-- ==== Sys2Proof/WellFormed.lean ====
section
/-! DEFINITION. Which commands stand for an event of the table: the checks on a command that do not depend on the state. -/

namespace Sys2Proof

/-- A MANAGE frame that a constructor names has a body, since its first body byte is the request code
(section 12.1). -/
def namedRequest (f : ShopFrame) : Bool := decide (1 ≤ f.length.toNat)

/-- The frame of UNKNOWN_REQUEST_CODE: an empty body, or a code that names no request of section 12.1.1. -/
def namesNoRequest (f : ShopFrame) : Bool :=
  decide (f.length.toNat = 0) ||
  match f.rest with
  | [] => true
  | c :: _ => decide (c.toNat = 0) || decide (23 < c.toNat)

/-- An allocated number: 1..65,535 (R24, R160). -/
def allocatedNumber (n : Nat) : Bool := decide (1 ≤ n) && decide (n ≤ 65535)

/-- Well-formedness of a command. RESET_WARM does not carry the mode of RESET_FULL, nor the other way
round (R194); a STATUS report has 1..32 bytes (R141); a discarded line frame is one that R200 discards. -/
def WellFormed : Instr → Bool
  | .jobOpen _ => true
  | .sheetData _ => true
  | .sheetDataStoreEnd j => allocatedNumber j
  | .sheetEnd _ => true
  | .jobClose _ => true
  | .jobCancel _ => true
  | .shopFrameDropped _ => true
  | .goLive f => namedRequest f
  | .readStatus f => namedRequest f
  | .tableWindow f => namedRequest f
  | .tableWrite f => namedRequest f
  | .tableWriteContinue f => namedRequest f
  | .tableRead f => namedRequest f
  | .tableReadContinue f => namedRequest f
  | .adjustLimit f => namedRequest f
  | .closePeriod f => namedRequest f
  | .readMetersStart f => namedRequest f
  | .readMetersNext f => namedRequest f
  | .holdJob f => namedRequest f
  | .releaseJob f => namedRequest f
  | .cancelJob f => namedRequest f
  | .purgeJob f => namedRequest f
  | .reprintJob f => namedRequest f
  | .moveJob f => namedRequest f
  | .standbyRequest f => namedRequest f
  | .wakeRequest f => namedRequest f
  | .retireRequest f => namedRequest f
  | .returnRequest f => namedRequest f
  | .ackAlert f => namedRequest f
  | .resetWarm f => namedRequest f && decide (f.rest.head? ≠ some 2#8)
  | .resetFull f => namedRequest f && decide (f.rest.head? ≠ some 1#8)
  | .powerOn _ => true
  | .hello _ _ _ _ => true
  | .credit _ _ => true
  | .sheetDone _ _ => true
  | .status _ report => decide (1 ≤ report.length) && decide (report.length ≤ 32)
  | .ready _ => true
  | .flushed _ => true
  | .lineFrameDiscarded _ f => !Machine.lineFrameTaken f
  | .lineTransmitFrame _ => true
  | .settleExpiry _ => true
  | .wakeLimitExpiry _ => true
  | .minAwakeExpiry _ => true
  | .idleTimerExpiry _ => true
  | .flushLimitExpiry _ => true
  | .silenceMonitorExpiry _ => true
  | .stallTimerExpiry _ => true
  | .moveDelayExpiry _ => true
  | .reminderTimerExpiry n => allocatedNumber n
  | .sheetStart _ => true
  | .burstGrant => true
  | .burstCompletion _ _ => true
  | .idleSignalling _ => true
  | .unknownRequestCode f => namesNoRequest f

end Sys2Proof
end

-*-*-

■ **Directions for this task**
Word for word, reproduce the lines of the listing from the first one through the line containing "def namedRequest (f", and no more.

■ **Result of the task**
-- ==== Sys2Proof/WellFormed.lean ====
section
/-! DEFINITION. Which commands stand for an event of the table: the checks on a command that do not depend on the state. -/

namespace Sys2Proof

/-- A MANAGE frame that a constructor names has a body, since its first body byte is the request code
(section 12.1). -/
def namedRequest (f : ShopFrame) : Bool := decide (1 ≤ f.length.toNat)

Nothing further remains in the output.